Segment 4 – I’m sorry others are being negatively impacted but I’m OK
These are the easy ones. These businesses have significant cash reserves or are in an industry on which the impact of COVID-19 will not be significant to their overall success or financial condition. Banks are fortunate to have them in their portfolios.
It is the response of these financial institutions that will be the most difficult and beneficial to the FIs and obviously to the small businesses in their markets.
Actions to be taken:
Facilitate use of the Government Relief Package (or whatever they end up calling it).
Be an expert on what is or will be available from the government. We know something will be passed, eventually. The lending and credit teams need to be on top of what is available and guide small business clients on how to take advantage of it. This communication must be consistent with a “paper trail.”
Be prepared to offer “bridge” financing until the monies arrive from the government – assuming guidance will be conducive to this structure.
Provide support by purchasing small business goods or services. Buy directly or buy gift cards, but just buy to put some money in their accounts to help the small business client survive.
Assess the likelihood of default and the subsequent likelihood of credit loss for the small business relationship. Given this potential loss, banks have to make a call on what would be an appropriate/acceptable short-term hit to revenue to avoid a larger, long-term hit in the form of a credit loss.
Provide access to professional advice. The institution has small business/commercial relationships with professionals that can provide guidance/advice to its small business clients in Groups 3 and 4 to help them get through the COVID-19 crisis, but they need to know who’s available. The FI may even go so far as to “buy” these professional services and make them available to its small business client base. As with the other actions, this will build goodwill as well as help a small business survive in the markets the institution serves.
There are a number of other strategies and tactics that will evolve in the weeks and months ahead that may/will be the result of this COVID-19 crisis facing the country. One thing is certain: if an institution does nothing, it will see a significant loss in the small business segment.
Adjust the Underwriting Criteria for New Applications
Credit requests will continue to come and, unfortunately, there will be a lot of small businesses just trying to stay afloat, pay their employees and meet their obligations. They will be submitting requests for financing. Such requests will likely be a result of the institution’s current response to the COVID-19 economy.
Rather than just shutting off any new loan applications to avoid taking on problem loans of other FIs, banks and credit unions will need to adjust their underwriting guidelines to adapt to new economic conditions. The best approach is to leverage what was discovered during the portfolio triage efforts.

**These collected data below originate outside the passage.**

/-! `Gang.setS`. -/

@[simp] theorem Gang.setS_resident (g : Gang) (i : BitVec 6) (v : DWord) : (g.setS i v).resident = g.resident := rfl
@[simp] theorem Gang.setS_stopped (g : Gang) (i : BitVec 6) (v : DWord) : (g.setS i v).stopped = g.stopped := rfl
@[simp] theorem Gang.setS_stepMode (g : Gang) (i : BitVec 6) (v : DWord) : (g.setS i v).stepMode = g.stepMode := rfl
@[simp] theorem Gang.setS_saved (g : Gang) (i : BitVec 6) (v : DWord) : (g.setS i v).saved = g.saved := rfl
@[simp] theorem Gang.setS_carrel (g : Gang) (i : BitVec 6) (v : DWord) : (g.setS i v).carrel = g.carrel := rfl
@[simp] theorem Gang.setS_quarter (g : Gang) (i : BitVec 6) (v : DWord) : (g.setS i v).quarter = g.quarter := rfl
@[simp] theorem Gang.setS_slot (g : Gang) (i : BitVec 6) (v : DWord) : (g.setS i v).slot = g.slot := rfl
@[simp] theorem Gang.setS_since (g : Gang) (i : BitVec 6) (v : DWord) : (g.setS i v).since = g.since := rfl
@[simp] theorem Gang.setS_issued (g : Gang) (i : BitVec 6) (v : DWord) : (g.setS i v).issued = g.issued := rfl
@[simp] theorem Gang.setS_ceded (g : Gang) (i : BitVec 6) (v : DWord) : (g.setS i v).ceded = g.ceded := rfl
@[simp] theorem Gang.setS_cededAt (g : Gang) (i : BitVec 6) (v : DWord) : (g.setS i v).cededAt = g.cededAt := rfl
@[simp] theorem Gang.setS_run (g : Gang) (i : BitVec 6) (v : DWord) : (g.setS i v).run = g.run := rfl
@[simp] theorem Gang.setS_width (g : Gang) (i : BitVec 6) (v : DWord) : (g.setS i v).width = g.width := rfl
@[simp] theorem Gang.setS_packed (g : Gang) (i : BitVec 6) (v : DWord) : (g.setS i v).packed = g.packed := rfl
@[simp] theorem Gang.setS_front (g : Gang) (i : BitVec 6) (v : DWord) : (g.setS i v).front = g.front := rfl
@[simp] theorem Gang.setS_pack (g : Gang) (i : BitVec 6) (v : DWord) : (g.setS i v).pack = g.pack := rfl
@[simp] theorem Gang.setS_regs (g : Gang) (i : BitVec 6) (v : DWord) : (g.setS i v).regs = g.regs := rfl
@[simp] theorem Gang.setS_code (g : Gang) (i : BitVec 6) (v : DWord) : (g.setS i v).code = g.code := rfl
@[simp] theorem Gang.setS_frame (g : Gang) (i : BitVec 6) (v : DWord) : (g.setS i v).frame = g.frame := rfl
@[simp] theorem Gang.setS_isShadow (g : Gang) (i : BitVec 6) (v : DWord) : (g.setS i v).isShadow = g.isShadow := rfl
@[simp] theorem Gang.setS_partner (g : Gang) (i : BitVec 6) (v : DWord) : (g.setS i v).partner = g.partner := rfl
@[simp] theorem Gang.setS_w (g : Gang) (i : BitVec 6) (v : DWord) : (g.setS i v).w = g.w := rfl
@[simp] theorem Gang.setS_we (g : Gang) (i : BitVec 6) (v : DWord) : (g.setS i v).we = g.we := rfl
@[simp] theorem Gang.setS_wo (g : Gang) (i : BitVec 6) (v : DWord) : (g.setS i v).wo = g.wo := rfl
@[simp] theorem Gang.setS_s (g : Gang) (i : BitVec 6) (v : DWord) : (g.setS i v).s = g.s.set i.toNat v := rfl
@[simp] theorem Gang.setS_se (g : Gang) (i : BitVec 6) (v : DWord) : (g.setS i v).se = g.se := rfl
@[simp] theorem Gang.setS_p (g : Gang) (i : BitVec 6) (v : DWord) : (g.setS i v).p = g.p := rfl
@[simp] theorem Gang.setS_k (g : Gang) (i : BitVec 6) (v : DWord) : (g.setS i v).k = g.k := rfl
@[simp] theorem Gang.setS_h (g : Gang) (i : BitVec 6) (v : DWord) : (g.setS i v).h = g.h := rfl
@[simp] theorem Gang.setS_he (g : Gang) (i : BitVec 6) (v : DWord) : (g.setS i v).he = g.he := rfl
@[simp] theorem Gang.setS_q (g : Gang) (i : BitVec 6) (v : DWord) : (g.setS i v).q = g.q := rfl
@[simp] theorem Gang.setS_p0 (g : Gang) (i : BitVec 6) (v : DWord) : (g.setS i v).p0 = g.p0 := rfl
@[simp] theorem Gang.setS_p1 (g : Gang) (i : BitVec 6) (v : DWord) : (g.setS i v).p1 = g.p1 := rfl
@[simp] theorem Gang.setS_younger (g : Gang) (i : BitVec 6) (v : DWord) : (g.setS i v).younger = g.younger := rfl
@[simp] theorem Gang.setS_split (g : Gang) (i : BitVec 6) (v : DWord) : (g.setS i v).split = g.split := rfl
@[simp] theorem Gang.setS_trapv (g : Gang) (i : BitVec 6) (v : DWord) : (g.setS i v).trapv = g.trapv := rfl
@[simp] theorem Gang.setS_trapc (g : Gang) (i : BitVec 6) (v : DWord) : (g.setS i v).trapc = g.trapc := rfl
@[simp] theorem Gang.setS_trappc (g : Gang) (i : BitVec 6) (v : DWord) : (g.setS i v).trappc = g.trappc := rfl
@[simp] theorem Gang.setS_trapSplit (g : Gang) (i : BitVec 6) (v : DWord) : (g.setS i v).trapSplit = g.trapSplit := rfl
@[simp] theorem Gang.setS_lrand (g : Gang) (i : BitVec 6) (v : DWord) : (g.setS i v).lrand = g.lrand := rfl
@[simp] theorem Gang.setS_obsdef (g : Gang) (i : BitVec 6) (v : DWord) : (g.setS i v).obsdef = g.obsdef := rfl
@[simp] theorem Gang.setS_replaym (g : Gang) (i : BitVec 6) (v : DWord) : (g.setS i v).replaym = g.replaym := rfl
@[simp] theorem Gang.setS_tcfg (g : Gang) (i : BitVec 6) (v : DWord) : (g.setS i v).tcfg = g.tcfg := rfl
@[simp] theorem Gang.setS_shape (g : Gang) (i : BitVec 6) (v : DWord) : (g.setS i v).shape = g.shape := rfl
@[simp] theorem Gang.setS_maskm (g : Gang) (i : BitVec 6) (v : DWord) : (g.setS i v).maskm = g.maskm := rfl
@[simp] theorem Gang.setS_maskn (g : Gang) (i : BitVec 6) (v : DWord) : (g.setS i v).maskn = g.maskn := rfl
@[simp] theorem Gang.setS_focus (g : Gang) (i : BitVec 6) (v : DWord) : (g.setS i v).focus = g.focus := rfl
@[simp] theorem Gang.setS_cbase (g : Gang) (i : BitVec 6) (v : DWord) : (g.setS i v).cbase = g.cbase := rfl
@[simp] theorem Gang.setS_clim (g : Gang) (i : BitVec 6) (v : DWord) : (g.setS i v).clim = g.clim := rfl
@[simp] theorem Gang.setS_hash (g : Gang) (i : BitVec 6) (v : DWord) : (g.setS i v).hash = g.hash := rfl
@[simp] theorem Gang.setS_tkey (g : Gang) (i : BitVec 6) (v : DWord) : (g.setS i v).tkey = g.tkey := rfl
@[simp] theorem Gang.setS_sites (g : Gang) (i : BitVec 6) (v : DWord) : (g.setS i v).sites = g.sites := rfl
@[simp] theorem Gang.setS_kids (g : Gang) (i : BitVec 6) (v : DWord) : (g.setS i v).kids = g.kids := rfl
@[simp] theorem Gang.setS_puts (g : Gang) (i : BitVec 6) (v : DWord) : (g.setS i v).puts = g.puts := rfl
@[simp] theorem Gang.setS_strong (g : Gang) (i : BitVec 6) (v : DWord) : (g.setS i v).strong = g.strong := rfl
@[simp] theorem Gang.setS_rfolio (g : Gang) (i : BitVec 6) (v : DWord) : (g.setS i v).rfolio = g.rfolio := rfl
@[simp] theorem Gang.setS_sroot (g : Gang) (i : BitVec 6) (v : DWord) : (g.setS i v).sroot = g.sroot := rfl
@[simp] theorem Gang.setS_mode (g : Gang) (i : BitVec 6) (v : DWord) : (g.setS i v).mode = g.mode := rfl
@[simp] theorem Gang.setS_trace (g : Gang) (i : BitVec 6) (v : DWord) : (g.setS i v).trace = g.trace := rfl
@[simp] theorem Gang.setS_folio (g : Gang) (i : BitVec 6) (v : DWord) : (g.setS i v).folio = g.folio := rfl
@[simp] theorem Gang.setS_modnews (g : Gang) (i : BitVec 6) (v : DWord) : (g.setS i v).modnews = g.modnews := rfl
@[simp] theorem Gang.setS_atoms (g : Gang) (i : BitVec 6) (v : DWord) : (g.setS i v).atoms = g.atoms := rfl
@[simp] theorem Gang.setS_flights (g : Gang) (i : BitVec 6) (v : DWord) : (g.setS i v).flights = g.flights := rfl
@[simp] theorem Gang.setS_traps (g : Gang) (i : BitVec 6) (v : DWord) : (g.setS i v).traps = g.traps := rfl
@[simp] theorem Gang.setS_pend (g : Gang) (i : BitVec 6) (v : DWord) : (g.setS i v).pend = g.pend := rfl
@[simp] theorem Gang.setS_awaitAt (g : Gang) (i : BitVec 6) (v : DWord) : (g.setS i v).awaitAt = g.awaitAt := rfl
@[simp] theorem Gang.setS_heard (g : Gang) (i : BitVec 6) (v : DWord) : (g.setS i v).heard = g.heard := rfl
@[simp] theorem Gang.setS_member (g : Gang) (i : BitVec 6) (v : DWord) : (g.setS i v).member = g.member := rfl
@[simp] theorem Gang.setS_ret (g : Gang) (i : BitVec 6) (v : DWord) : (g.setS i v).ret = g.ret := rfl
@[simp] theorem Gang.setS_report (g : Gang) (i : BitVec 6) (v : DWord) : (g.setS i v).report = g.report := rfl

From the credit profiles defined in triage, each group can modify its underwriting criteria and potentially approve new loan requests. The probable candidates would be the categories 3 and 4 as defined above – those that will need some assistance through the COVID-19 crisis (Category 3) and those that are doing fine and will continue to do just fine (Category 4).
The question on the table for all banks and credit unions is this: Will you just watch the credit challenges unfold, or will your organization be one of those that takes action to help important small businesses continue to operate and extend the credit along with opening new deposit accounts that will make an intentional, significant and long-term positive impact on U.S. markets?